What had this younger one, Jacob, done to deserve God’s favor in this way or even to deserve God’s salvation? He wasn’t the older one. He shouldn’t have inherited what belonged to the family in that way. What did he do to deserve it? Nothing. It’s God’s sovereign grace.
Going further in Old Testament revelation, when Moses asks to see a revelation of God’s glory after God forgave Israel for the golden calf rebellion, God tells Moses in Exodus 33:19:
Exodus 33:19: “I will make all my goodness pass before you and will proclaim the name of the Lord—that is, Yahweh—before you, and I will be gracious to whom I will be gracious and will show compassion on whom I will show compassion.”
Can God get any clearer about his sovereignty and his grace? God’s sovereign grace cannot be forced at all. It cannot ever be earned. It is favor granted without regard to merit. It’s on whomever he wills.
God’s Heart Changes Promised in the Torah
And then get this: Even at the end of the law given to Israel—the law that over time, by Jewish tradition, became their hope of getting into the kingdom—at the end of the book of Deuteronomy, we have two special pronouncements of God through Moses to the people of Israel.
After recounting all the miracles God did for the people in the wilderness, we hear this in Deuteronomy 29:4.
Deuteronomy 29:4: “Yet to this day Yahweh has not given you a heart to know, nor eyes to see, nor ears to hear.”
In other words, Moses tells Israel, “You won’t keep following God because you need a new heart, and God hasn’t given it to you yet. He must be the one to change your heart by his sovereign grace.”
What’s interesting? In the very next chapter, after foretelling the judgment which will come upon Israel one day because they will turn away from God, Moses also foretells a national repentance, even saying this in Deuteronomy 30:6.
Deuteronomy 30:6: “Moreover, Yahweh your God will circumcise your heart and the heart of your descendants to love Yahweh your God with all your heart and with all your soul so that you may live.”
Did you hear that? God promises that he—one day will do the work that only he can do for the people of Israel. He will then make them acceptable to him. He will transform their hearts to love him and live.
What is that ancient promise if not a demonstration of sovereign grace?
Deuteronomy 30:6: “Yahweh your God will circumcise your heart to love Yahweh your God with all your heart and soul.”
Grace Beyond the Torah
And this is just from the Torah. All that I’ve said to you is just from the first five books of the Bible. What about the rest of the Old Testament?

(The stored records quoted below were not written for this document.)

-- ==== Sys2Proof/Machine/Fields.lean ====
section
/-! DEFINITION. Every register field of the map under its own name, `BLOCK_REGISTER_FIELD`, written from the register
tables of spec/00 to spec/19: address, lowest bit, width, reset value (R5, R11, R577). An array takes its index as an
argument (R575). `State.regs` holds one value for each of these fields. -/

namespace Sys2Proof.Machine

/-- The default severity of a source: the severity that its owning chapter gives it (R91, R117, R159, R185, R224,
R226, R284, R352, R380, R405, R427, R453, R471, R519, R547, R573); a reserved source has 0 (R455, R457). -/
def defaultSeverity (fs : Nat) : Nat :=
  if 64 ≤ fs && fs ≤ 191 then 1
  else if 192 ≤ fs && fs ≤ 215 then 3
  else if 216 ≤ fs && fs ≤ 223 then 4
  else if 224 ≤ fs && fs ≤ 247 then (if fs % 2 = 0 then 4 else 2)
  else if 248 ≤ fs && fs ≤ 271 then (if fs % 2 = 0 then 2 else 1)
  else if ([0, 5, 6, 7, 8, 19, 336, 337, 448, 449] : List Nat).contains fs then 5
  else if ([4, 13, 316, 317, 318, 319, 320, 321, 322, 323, 324] : List Nat).contains fs then 4
  else if ([3, 22, 280, 450] : List Nat).contains fs then 3
  else if ([1, 2, 9, 10, 11, 12, 15, 20, 21, 32, 33, 35, 38, 41, 42, 44, 48, 50, 52, 281, 294, 295, 300, 304, 305, 306, 307, 308, 310, 356, 370, 371, 372, 376, 378, 383, 384, 432, 436, 451, 452] : List Nat).contains fs then 2
  else if ([14, 16, 18, 34, 36, 37, 39, 40, 43, 45, 49, 53, 272, 273, 275, 277, 284, 285, 286, 287, 288, 289, 291, 292, 293, 297, 338, 339, 340, 341, 342, 343, 344, 345, 354, 355, 368, 369, 373, 374, 379, 382, 385, 386, 387, 400, 401, 402, 403, 404, 406, 433, 434, 435, 437, 438, 440, 441, 442, 444, 445, 446, 454, 455] : List Nat).contains fs then 1
  else 0

/-- The reset value of `REF.WT[t][i]`: WT0 holds the sine table, the others 0 (R182). -/
def waveReset (t i : Nat) : Nat := if t = 0 then sinTable i else 0

namespace F


/-! The registers of spec/00_scope.md. -/

/-- GLB.ID.PART -/
def GLB_ID_PART : Fld := ⟨0x0, 16, 16, 33170⟩
/-- GLB.ID.REV -/
def GLB_ID_REV : Fld := ⟨0x0, 8, 8, 66⟩
/-- GLB.ID.PKG -/
def GLB_ID_PKG : Fld := ⟨0x0, 4, 4, 1⟩

/-! The registers of spec/01_operating_states.md. -/

/-- GLB.STATE.STATE -/
def GLB_STATE_STATE : Fld := ⟨0x4, 0, 4, 1⟩
/-- GLB.STATE.PREV -/
def GLB_STATE_PREV : Fld := ⟨0x4, 4, 4, 0⟩
/-- GLB.STATE.STEP -/
def GLB_STATE_STEP : Fld := ⟨0x4, 8, 8, 1⟩
/-- GLB.STATE.LINK_BUSY -/
def GLB_STATE_LINK_BUSY : Fld := ⟨0x4, 16, 1, 0⟩
/-- GLB.ROLE.ROLE -/
def GLB_ROLE_ROLE : Fld := ⟨0x8, 0, 2, 1⟩
/-- GLB.ROLE.PREF -/
def GLB_ROLE_PREF : Fld := ⟨0x8, 2, 1, 0⟩
/-- GLB.ROLE.TWIN -/
def GLB_ROLE_TWIN : Fld := ⟨0x8, 3, 1, 0⟩
/-- GLB.ROLE.NOT_READY -/
def GLB_ROLE_NOT_READY : Fld := ⟨0x8, 4, 1, 0⟩
/-- GLB.ROLE.OBEY_OTHER -/
def GLB_ROLE_OBEY_OTHER : Fld := ⟨0x8, 5, 1, 0⟩
/-- GLB.ROLE.EPOCH -/
def GLB_ROLE_EPOCH : Fld := ⟨0x8, 16, 16, 0⟩
/-- GLB.CMD.CODE -/
def GLB_CMD_CODE : Fld := ⟨0xc, 0, 8, 0⟩
/-- GLB.CMD.ARG -/
def GLB_CMD_ARG : Fld := ⟨0xc, 8, 8, 0⟩
/-- GLB.CMD.KEY -/
def GLB_CMD_KEY : Fld := ⟨0xc, 16, 16, 0⟩
/-- GLB.CMDSTS.CODE -/
def GLB_CMDSTS_CODE : Fld := ⟨0x10, 0, 8, 0⟩
/-- GLB.CMDSTS.RESULT -/
def GLB_CMDSTS_RESULT : Fld := ⟨0x10, 8, 2, 0⟩
/-- GLB.CMDSTS.OBLK_TMO -/
def GLB_CMDSTS_OBLK_TMO : Fld := ⟨0x10, 10, 1, 0⟩
/-- GLB.CMDSTS.HOLD -/
def GLB_CMDSTS_HOLD : Fld := ⟨0x10, 16, 8, 0⟩
/-- GLB.CMDSTS.SEQ -/
def GLB_CMDSTS_SEQ : Fld := ⟨0x10, 24, 8, 0⟩
/-- GLB.OPBLK.BLK -/
def GLB_OPBLK_BLK : Fld := ⟨0x14, 0, 1, 0⟩
/-- GLB.AUTO.AUTO_LOAD -/
def GLB_AUTO_AUTO_LOAD : Fld := ⟨0x18, 0, 1, 1⟩
/-- GLB.AUTO.AUTO_LINK -/
def GLB_AUTO_AUTO_LINK : Fld := ⟨0x18, 1, 1, 1⟩
/-- GLB.AUTO.AUTO_ARM -/
def GLB_AUTO_AUTO_ARM : Fld := ⟨0x18, 2, 1, 0⟩
/-- GLB.LINKTMO.MS -/
def GLB_LINKTMO_MS : Fld := ⟨0x1c, 0, 16, 2000⟩
/-- GLB.DBCHK.VMIN -/
def GLB_DBCHK_VMIN : Fld := ⟨0x20, 0, 16, 0⟩
/-- GLB.DBCHK.VCHK_EN -/
def GLB_DBCHK_VCHK_EN : Fld := ⟨0x20, 16, 1, 0⟩
/-- GLB.DBCHK.SYNCREQ -/
def GLB_DBCHK_SYNCREQ : Fld := ⟨0x20, 17, 1, 0⟩
/-- GLB.STT_LO.T -/
def GLB_STT_LO_T : Fld := ⟨0x24, 0, 32, 0⟩
/-- GLB.STT_HI.T -/
def GLB_STT_HI_T : Fld := ⟨0x28, 0, 32, 0⟩
/-- GLB.STCYC.CYC -/
def GLB_STCYC_CYC : Fld := ⟨0x2c, 0, 32, 0⟩
/-- GLB.OBLKTMO.MS -/
def GLB_OBLKTMO_MS : Fld := ⟨0x30, 0, 16, 500⟩

/-! The registers of spec/02_recipe.md. -/

/-- RCP.CMD.CODE -/
def RCP_CMD_CODE : Fld := ⟨0x10000, 0, 8, 0⟩
/-- RCP.CMD.ARG -/
def RCP_CMD_ARG : Fld := ⟨0x10000, 8, 4, 0⟩
/-- RCP.CMD.KEY -/
def RCP_CMD_KEY : Fld := ⟨0x10000, 16, 16, 0⟩
/-- RCP.STS.BUSY -/
def RCP_STS_BUSY : Fld := ⟨0x10004, 0, 1, 0⟩
/-- RCP.STS.PHASE -/
def RCP_STS_PHASE : Fld := ⟨0x10004, 1, 3, 0⟩
/-- RCP.STS.STAGE_OK -/
def RCP_STS_STAGE_OK : Fld := ⟨0x10004, 4, 1, 0⟩
/-- RCP.STS.SAFE_STATE -/
def RCP_STS_SAFE_STATE : Fld := ⟨0x10004, 5, 2, 3⟩
/-- RCP.STS.SHADOW_LOST -/
def RCP_STS_SHADOW_LOST : Fld := ⟨0x10004, 7, 1, 0⟩
/-- RCP.STS.FALLBACK -/
def RCP_STS_FALLBACK : Fld := ⟨0x10004, 8, 1, 0⟩
/-- RCP.STS.SRC -/
def RCP_STS_SRC : Fld := ⟨0x10004, 9, 2, 0⟩
/-- RCP.STS.ACK_FAIL -/
def RCP_STS_ACK_FAIL : Fld := ⟨0x10004, 11, 2, 0⟩
/-- RCP.RESULT.CODE -/
def RCP_RESULT_CODE : Fld := ⟨0x10008, 0, 8, 0⟩
/-- RCP.RESULT.SECTION -/
def RCP_RESULT_SECTION : Fld := ⟨0x10008, 8, 3, 0⟩
/-- RCP.RESULT.CMD -/
def RCP_RESULT_CMD : Fld := ⟨0x10008, 16, 8, 0⟩
/-- RCP.RESULT.SEQ -/
def RCP_RESULT_SEQ : Fld := ⟨0x10008, 24, 8, 0⟩
/-- RCP.ERROFS.VALUE -/
def RCP_ERROFS_VALUE : Fld := ⟨0x1000c, 0, 32, 0⟩
/-- RCP.ACT_VER.VALUE -/
def RCP_ACT_VER_VALUE : Fld := ⟨0x1001c, 0, 32, 0⟩
/-- RCP.COMMIT_CYC.VALUE -/
def RCP_COMMIT_CYC_VALUE : Fld := ⟨0x10044, 0, 32, 0⟩
/-- RCP.MINVER.VALUE -/
def RCP_MINVER_VALUE : Fld := ⟨0x1004c, 0, 32, 0⟩
/-- RCP.STAGE_LEN.LEN -/
def RCP_STAGE_LEN_LEN : Fld := ⟨0x10010, 0, 25, 0⟩
/-- RCP.ACT_ID_LO.ID -/
def RCP_ACT_ID_LO_ID : Fld := ⟨0x10014, 0, 32, 0⟩
/-- RCP.ACT_ID_HI.ID -/
def RCP_ACT_ID_HI_ID : Fld := ⟨0x10018, 0, 32, 0⟩
/-- RCP.SECCRC.CRC -/
def RCP_SECCRC_CRC (i : Nat) : Fld := ⟨0x10020 + 0x4 * i, 0, 32, 0⟩
/-- RCP.SBUCRC.CRC -/
def RCP_SBUCRC_CRC : Fld := ⟨0x10038, 0, 32, 0⟩
/-- RCP.SAFEACK.CODE -/
def RCP_SAFEACK_CODE : Fld := ⟨0x1003c, 0, 32, 0⟩
/-- RCP.SAFETMO.S -/
def RCP_SAFETMO_S : Fld := ⟨0x10040, 0, 16, 600⟩
/-- RCP.BOOTSEL.FIRST -/
def RCP_BOOTSEL_FIRST : Fld := ⟨0x10048, 0, 1, 0⟩
/-- RCP.BOOTSEL.MODE -/
def RCP_BOOTSEL_MODE : Fld := ⟨0x10048, 1, 1, 0⟩
/-- RCP.TWINCFG.LEAD -/
def RCP_TWINCFG_LEAD : Fld := ⟨0x10050, 0, 16, 2000⟩
/-- RCP.TWINCFG.REQ_BOTH -/
def RCP_TWINCFG_REQ_BOTH : Fld := ⟨0x10050, 16, 1, 1⟩
/-- RCP.SLOT.STS.VALID -/
def RCP_SLOT_STS_VALID (i : Nat) : Fld := ⟨0x10060 + 0x10 * i, 0, 1, 0⟩
/-- RCP.SLOT.STS.ACKREC -/
def RCP_SLOT_STS_ACKREC (i : Nat) : Fld := ⟨0x10060 + 0x10 * i, 1, 1, 0⟩
/-- RCP.SLOT.VER.VERSION -/
def RCP_SLOT_VER_VERSION (i : Nat) : Fld := ⟨0x10064 + 0x10 * i, 0, 32, 0⟩
/-- RCP.SLOT.ID_LO.ID -/
def RCP_SLOT_ID_LO_ID (i : Nat) : Fld := ⟨0x10068 + 0x10 * i, 0, 32, 0⟩
/-- RCP.SLOT.ID_HI.ID -/
def RCP_SLOT_ID_HI_ID (i : Nat) : Fld := ⟨0x1006c + 0x10 * i, 0, 32, 0⟩
/-- RCP.KEY.STS.STATE -/
def RCP_KEY_STS_STATE (i : Nat) : Fld := ⟨0x10080 + 0x8 * i, 0, 2, 0⟩
/-- RCP.KEY.KEYID.KEYID -/
def RCP_KEY_KEYID_KEYID (i : Nat) : Fld := ⟨0x10084 + 0x8 * i, 0, 32, 0⟩
/-- RCP.KEYBUF.DATA -/
def RCP_KEYBUF_DATA (i : Nat) : Fld := ⟨0x100a0 + 0x4 * i, 0, 32, 0⟩
/-- RCP.HOUSE.COPY0_OK -/
def RCP_HOUSE_COPY0_OK : Fld := ⟨0x100e0, 0, 1, 0⟩
/-- RCP.HOUSE.COPY1_OK -/
def RCP_HOUSE_COPY1_OK : Fld := ⟨0x100e0, 1, 1, 0⟩
/-- RCP.HOUSE.USED -/
def RCP_HOUSE_USED : Fld := ⟨0x100e0, 2, 1, 0⟩
/-- RCP.HOUSE.NONE -/
def RCP_HOUSE_NONE : Fld := ⟨0x100e0, 3, 1, 0⟩
/-- RCP.HOUSE.SEQ -/
def RCP_HOUSE_SEQ : Fld := ⟨0x100e0, 16, 16, 0⟩
/-- RCP.HOUSE_LEN.N -/
def RCP_HOUSE_LEN_N : Fld := ⟨0x100e4, 0, 13, 0⟩

/-! The registers of spec/03_arm_cycle.md. -/

/-- SCH.CFG.ARMCYC -/
def SCH_CFG_ARMCYC : Fld := ⟨0x20000, 0, 17, 0⟩
/-- SCH.CFG.M -/
def SCH_CFG_M : Fld := ⟨0x20000, 17, 5, 0⟩
/-- SCH.CFG.PL -/
def SCH_CFG_PL : Fld := ⟨0x20000, 22, 2, 0⟩
/-- SCH.CFG.NARMS -/
def SCH_CFG_NARMS : Fld := ⟨0x20000, 24, 4, 0⟩
/-- SCH.CFG.RUNNING -/
def SCH_CFG_RUNNING : Fld := ⟨0x20000, 28, 1, 0⟩
/-- SCH.CYC.CYC -/
def SCH_CYC_CYC : Fld := ⟨0x20004, 0, 32, 0⟩
/-- SCH.CPBASE.CYC -/
def SCH_CPBASE_CYC : Fld := ⟨0x20008, 0, 32, 0⟩
/-- SCH.ALLOW.FIRST -/
def SCH_ALLOW_FIRST : Fld := ⟨0x2000c, 0, 12, 250⟩
/-- SCH.ALLOW.HOP -/
def SCH_ALLOW_HOP : Fld := ⟨0x2000c, 16, 8, 10⟩
/-- SCH.GUARD.NS -/
def SCH_GUARD_NS : Fld := ⟨0x20010, 0, 12, 200⟩
/-- SCH.ACCEPT.PLOK -/
def SCH_ACCEPT_PLOK : Fld := ⟨0x20014, 0, 4, 0⟩
/-- SCH.ACCEPT.WORSTARM -/
def SCH_ACCEPT_WORSTARM : Fld := ⟨0x20014, 8, 4, 0⟩
/-- SCH.ACCEPT.MARGIN -/
def SCH_ACCEPT_MARGIN : Fld := ⟨0x20014, 16, 16, 0⟩
/-- SCH.SLKVER.PASS -/
def SCH_SLKVER_PASS : Fld := ⟨0x20018, 0, 1, 0⟩
/-- SCH.SLKVER.BUSY -/
def SCH_SLKVER_BUSY : Fld := ⟨0x20018, 1, 1, 0⟩
/-- SCH.SLKVER.PL -/
def SCH_SLKVER_PL : Fld := ⟨0x20018, 2, 2, 0⟩
/-- SCH.SLKVER.WORST -/
def SCH_SLKVER_WORST : Fld := ⟨0x20018, 16, 16, 0⟩
/-- SCH.REPL.NOW -/
def SCH_REPL_NOW : Fld := ⟨0x2001c, 0, 16, 0⟩
/-- SCH.REPL.IDX -/
def SCH_REPL_IDX : Fld := ⟨0x2001c, 16, 6, 0⟩
/-- SCH.REPL.WARN -/
def SCH_REPL_WARN : Fld := ⟨0x2001c, 22, 1, 0⟩
/-- SCH.REPL.OVER -/
def SCH_REPL_OVER : Fld := ⟨0x2001c, 23, 1, 0⟩
/-- SCH.CTL.SLKCLR -/
def SCH_CTL_SLKCLR : Fld := ⟨0x20020, 0, 1, 0⟩
/-- SCH.CTL.CNTCLR -/
def SCH_CTL_CNTCLR : Fld := ⟨0x20020, 1, 1, 0⟩
/-- SCH.CTL.REVERIFY -/
def SCH_CTL_REVERIFY : Fld := ⟨0x20020, 2, 1, 0⟩
/-- SCH.LATEARMS.ARMS -/
def SCH_LATEARMS_ARMS : Fld := ⟨0x20024, 0, 12, 0⟩
/-- ARM.STS.LATE -/
def ARM_STS_LATE (i : Nat) : Fld := ⟨0x21000 + 0x400 * i, 0, 1, 0⟩
/-- ARM.STS.STALE -/
def ARM_STS_STALE (i : Nat) : Fld := ⟨0x21000 + 0x400 * i, 1, 1, 0⟩
/-- ARM.STS.MISSRUN -/
def ARM_STS_MISSRUN (i : Nat) : Fld := ⟨0x21000 + 0x400 * i, 2, 2, 0⟩
/-- ARM.STS.LASTLATE -/
def ARM_STS_LASTLATE (i : Nat) : Fld := ⟨0x21000 + 0x400 * i, 4, 1, 0⟩
/-- ARM.STS.CHAINLONG -/
def ARM_STS_CHAINLONG (i : Nat) : Fld := ⟨0x21000 + 0x400 * i, 5, 1, 0⟩
/-- ARM.DL.CRT -/
def ARM_DL_CRT (i : Nat) : Fld := ⟨0x21004 + 0x400 * i, 0, 20, 0⟩
/-- ARM.ULCUT.CRT -/
def ARM_ULCUT_CRT (i : Nat) : Fld := ⟨0x21008 + 0x400 * i, 0, 20, 0⟩
/-- ARM.DLV.CRT -/
def ARM_DLV_CRT (i : Nat) : Fld := ⟨0x2100c + 0x400 * i, 0, 20, 0⟩
/-- ARM.CHAIN.CRT -/
def ARM_CHAIN_CRT (i : Nat) : Fld := ⟨0x21010 + 0x400 * i, 0, 20, 0⟩
/-- ARM.DONE.CRT -/
def ARM_DONE_CRT (i : Nat) : Fld := ⟨0x21014 + 0x400 * i, 0, 20, 0⟩
/-- ARM.SLACK.NS -/
def ARM_SLACK_NS (i : Nat) : Fld := ⟨0x21018 + 0x400 * i, 0, 32, 0⟩
/-- ARM.SLACKMIN.NS -/
def ARM_SLACKMIN_NS (i : Nat) : Fld := ⟨0x2101c + 0x400 * i, 0, 32, 2147483647⟩
/-- ARM.LATECNT.LATE -/
def ARM_LATECNT_LATE (i : Nat) : Fld := ⟨0x21020 + 0x400 * i, 0, 16, 0⟩
/-- ARM.LATECNT.STALE -/
def ARM_LATECNT_STALE (i : Nat) : Fld := ⟨0x21020 + 0x400 * i, 16, 16, 0⟩
/-- ARM.WCB.RSINS -/
def ARM_WCB_RSINS (i : Nat) : Fld := ⟨0x21024 + 0x400 * i, 0, 16, 0⟩
/-- ARM.WCB.ALLOW -/
def ARM_WCB_ALLOW (i : Nat) : Fld := ⟨0x21024 + 0x400 * i, 16, 16, 0⟩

What about everything that God did with David and promised to his descendants?
What about God’s promise to Elijah: “I will leave seven thousand in Israel who will not bow to Baal”? What about God’s invitation in Isaiah 55, that people can have life without cost if they will turn from their idols and seek the Lord and his abundant pardon? Nothing earned. It’s pardon. It’s grace.
What about the New Covenant promised in Jeremiah 31 and Ezekiel 36, in which God says that he will give Israel a new heart and will forgive the people their sins? All this and much more shows that God is and has always been a God of sovereign grace and acceptance with God.
Salvation, entrance into his kingdom—it has always been by grace through faith in God and in God’s promised provision for sin.
“Salvation and entrance into his kingdom has always been by grace through faith in God’s promised provision for sin.”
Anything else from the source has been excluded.